[Data extracted from a collection]
theorem witness_DividingAStreamAmongTicksDoesNotMatter :
    State.reset.pend = false ∧ (∀ bs ∈ [packetA.take 5, packetA.drop 5], bs ≠ []) ∧
    [packetA.take 5, packetA.drop 5] ≠ [] := by decide

/-- A request pending, and none. -/
theorem witness_CommandIsTheTicksLastOutput :
    (∃ t, exec (.tick [0x55]) (withWo 17) = .next t) ∧ (withWo 17).pend = true ∧
    (∃ t, exec (.tick []) State.reset = .next t) ∧ State.reset.pend = false := ⟨⟨_, rfl⟩, rfl, ⟨_, rfl⟩, rfl⟩

theorem witness_TickPresentsOneEventForEachByte : ∃ t, exec (.tick [0x55, 0x01]) (withWo 17) = .next t := ⟨_, rfl⟩

/-- A tick that publishes, and one that drains. -/
theorem witness_TickNeverDrainsAndPublishes :
    (∃ t, exec (.tick []) (awaiting .awaitingGroup0) = .next t) ∧
    (∃ t, exec (.tick [0x55]) (awaiting .awaitingGroup0) = .next t) ∧ ([0x55] : List Byte) ≠ [] :=
  ⟨⟨_, rfl⟩, ⟨_, rfl⟩, by decide⟩

theorem witness_RequestsCoalesce : (awaiting .idle).cur = .idle := rfl

theorem witness_EmptyTicksNeverAbandonAPacket : (withWo 0).wo.toNat ≤ 16 ∧ (withWo 16).wo.toNat ≤ 16 := by decide

theorem witness_InputAtEveryTickStarvesThePublisher : ∀ bs ∈ [[(0x55 : Byte)], packetA], bs ≠ [] := by decide

theorem witness_NormalCyclePublishesThePacketsFields : 17 ≤ State.reset.wo.toNat ∧ State.reset.cur = .idle := by decide

/-- The one restricted operand, on both sides of the sentinel, and an unrestricted one. -/
theorem witness_KeysOfOperationsDecodeToThem :
    (Instr.feedResync 0x54).wellFormed = true ∧ (Instr.feedResync 0x56).wellFormed = true ∧
    (Instr.tick []).wellFormed = true := by decide

theorem witness_OnlyValidPacketsDecode : decodePacket packetM =
    .ok { current := 0xFFFFFF, voltage := 0xFFFFFF, power := 0x800000, period := 0xFFFFFF, energy := 0xFFFFFF } := by decide

/-- Each of the five clauses. -/
theorem witness_StepRunsTheStrobedOperation :
    (facing (.strobes true false false)).stimuli = [.strobes true false false] ∧
    (facing (.strobes false true false)).stimuli = [.strobes false true false] ∧
    (facing (.strobes false false true)).stimuli = [.strobes false false true] ∧
    (facing (.strobes false false false)).stimuli = [.strobes false false false] ∧ State.reset.stimuli = [] :=
  ⟨rfl, rfl, rfl, rfl, rfl⟩

/-- A key of each format. -/
theorem witness_StepRunsThePlacedOperation :
    decode (.rxb 15 0x01) = .ok (.feedStore 0x01) ∧ decode (.rxb 31 0x55) = .ok .feedHdr ∧ decode (.grp 3) = .ok .pubIdle ∧
    decode .rst = .ok .reset ∧ decode .req = .ok .req ∧ decode (.tick []) = .ok (.tick []) ∧ decode .int = .ok .trig := by
  decide

/-- Each of the three clauses. -/
theorem witness_StepTakesTheEnvironmentsActs :
    (facing (.arrive packetA)).stimuli = [.arrive packetA] ∧
    (facing (.configure defaultConfig)).stimuli = [.configure defaultConfig] ∧
    (facing (.foreignTx [0xA8])).stimuli = [.foreignTx [0xA8]] := ⟨rfl, rfl, rfl⟩

theorem witness_CoincidentStrobesRunInOrder :
    (facing (.strobes true true true)).stimuli = [.strobes true true true] := rfl

theorem witness_OverlappingOperationIsRefused : (facing .overlap).stimuli = [.overlap] := rfl

/-- A packet in progress, one byte to be drained by the next step. -/
def inProgress : State :=
  { at' 1 0xAD .idle false [0x55] with stimuli := [.strobes false false true], rx := [0xE8] }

- Exercise: Going back to the entries above, set down exactly the lines that begin at the one with "rfl⟩, by decide⟩" and end at the one with "theorem witness_NormalCyclePublishesThePacketsFields : 17", both included, and nothing else.

- Problem solution:
  ⟨⟨_, rfl⟩, ⟨_, rfl⟩, by decide⟩

theorem witness_RequestsCoalesce : (awaiting .idle).cur = .idle := rfl

theorem witness_EmptyTicksNeverAbandonAPacket : (withWo 0).wo.toNat ≤ 16 ∧ (withWo 16).wo.toNat ≤ 16 := by decide

theorem witness_InputAtEveryTickStarvesThePublisher : ∀ bs ∈ [[(0x55 : Byte)], packetA], bs ≠ [] := by decide

theorem witness_NormalCyclePublishesThePacketsFields : 17 ≤ State.reset.wo.toNat ∧ State.reset.cur = .idle := by decide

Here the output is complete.